Ellis Peters was the nom de plume of Edith Mary Pargeter (1913-1995). I started reading her Brother Cadfael series of Mediaeval whodunnits set in England in the 12th Century about fifteen years ago. They are best read in order, although I haven’t done so as the books are not always easy to find here.
Cadfael, originally from Wales, had turned Benedictine monk after life as a soldier and sailor and was well versed in the ways of the world. The earlier books elaborate on this and introduce some characters such as Hugh Beringar – the deputy sheriff and Cadfael’s close friend; Abbot Radulfus and others who re-appear in subsequent books.
‘He had seen battles, too, in his time in the world, as far afield as Acre and Ascalon and Jerusalem in the first Crusade, and witnessed deaths crueller than disease, and heathen kinder than Christians, and he knew leprosies of the heart and ulcers of the soul worse than any of these he poulticed and lanced with his herbal medicines.’
When visiting the leprosy hospital at Saint Giles to restock their medical supplies, Cadfael arrives just as preparations for a noble wedding are in progress. He witnesses the bridegroom, Huon de Domville, arrive with his entourage. Domville is a shrewd, malevolent man, and quite a bit older than his intended young bride.
The young woman rides in later, accompanied by her uncle and his wife, her guardians after her father died. Cadfael recognised her as the granddaughter of a famous knight who had fought in the Crusades.

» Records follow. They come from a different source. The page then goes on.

/-- A bench whose work is cancelled dissolves once its store queue is empty (R325): its records are discarded, its members'
modes return and they become vacant. -/
def State.endBench (s : State) (lead : CoreId) : State :=
  match (s.core lead).bench, (s.core lead).benchEnds && (s.core lead).sb.all fun e => decide (e.seat ≠ 0) with
  | some b, true =>
    let s := s.modCore lead fun k => k.dropRecords 0
    let modes : Vector (BitVec 2) 4 := Vector.ofFn fun i => b.modes.getD (i.val - 1) 0b10
    let mode0 := if b.mode0 = 0b01 then 0b10 else b.mode0
    let s := (s.freeMembers lead).modCore lead fun k =>
      { k with bench := none, benchEnds := false, benchLead := none, modes := k.modes.set 0 mode0 }
    s.setModes lead modes
  | _, _ => s

/-- Dissolve the bench that a core leads (R325): the engine commands of the ended work's group are cancelled, and the store
queue drains or moves to records before the bench is gone. -/
def State.dissolve (s : State) (lead : CoreId) : State :=
  match (s.core lead).bench with
  | none => s
  | some _ =>
    let grp := (s.core lead).seats[(0 : Fin 4)].grp
    ((s.cancelEngines lead fun x => decide (x.grp = grp)).modCore lead fun k => { k with benchEnds := true }).endBench lead

/-- A trap raised in trap state ends the seat's work (R397). -/
def State.doubleTrap (s : State) (t : SeatId) (cause : BitVec 6) (epc tval : Word) : State :=
  let s := s.recordDouble t cause epc tval
  let s := (s.modCore t.core fun k => k.dropRecords t.seat).endWork t
  if t.seat = 0 then s.dissolve t.core else s

/-- A precise ECC of a core is counted as it is found, as an imprecise one is (R350, R374). -/
def State.countEcc (s : State) (c : CoreId) (cause : BitVec 6) : State := if cause = 12 then s.count c none 0x26 1 else s

/-- A trap of a seat: entry, or a double trap in trap state. -/
def State.trap (s : State) (t : SeatId) (cause : BitVec 6) (epc tval : Word) (imp : Bool) : State :=
  if (s.seat t).inTrap then s.doubleTrap t cause epc tval
  else s.modCore t.core fun k => (k.unreserve t.seat).modSeat t.seat fun x => x.enterTrap cause epc tval imp

/-- Whether a trap of a seat may happen now: a double trap waits while its core's trace buffer is full (R449). -/
def State.trapRoom (s : State) (t : SeatId) : Bool := !(s.seat t).inTrap || s.recordRoom (coreIndex t.core)

/-- A precise trap of the executing seat's instruction (R391): the open interval is charged (R60), nothing else
has happened, and cr.epc names the instruction. -/
def State.raise (s : State) (cause : BitVec 6) (tval : Word) : State :=
  if !s.trapRoom s.cur then s.stall 4
  else
    let s := s.closeHold s.cur
    let s := s.modHere fun k => { k with lastSeat := s.cur.seat }
    (s.countEcc s.cur.core cause).trap s.cur cause s.me.pc tval false

/-- One local cycle of a seat's watchdog, which runs while the seat holds live work outside trap state. -/
def Seat.watch (t : Seat) : Seat :=
  if t.work.isNone ∨ t.inTrap ∨ t.wdCount = 0 then t
  else if t.wdCount = 1 then { t with wdCount := 0, pend := { t.pend with watchdog := true } }
  else { t with wdCount := t.wdCount - 1 }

It was also obvious to Cadfael that the young girl had had no say in the matter of her marriage and discovers that the girl is secretly in love with one of Domville’s squires.
Before the marriage could take place, two deaths occur and Cadfael uses his position and his past to help discover a murderer, absolve an innocent man, uncover a mystery, and unite two lovers.
The Leper of Saint Giles is a satisfying mystery and a tale of treachery with the unique twists and turns that are the hallmark of Ellis Peters.
The Virgin in the Ice is the sixth chronicle in the Cadfael series and was written in 1982. This book reveals a piece of Cadfael’s past that should be read before going on to subsequent books. I won’t say too much about this book but it could almost be called a thriller.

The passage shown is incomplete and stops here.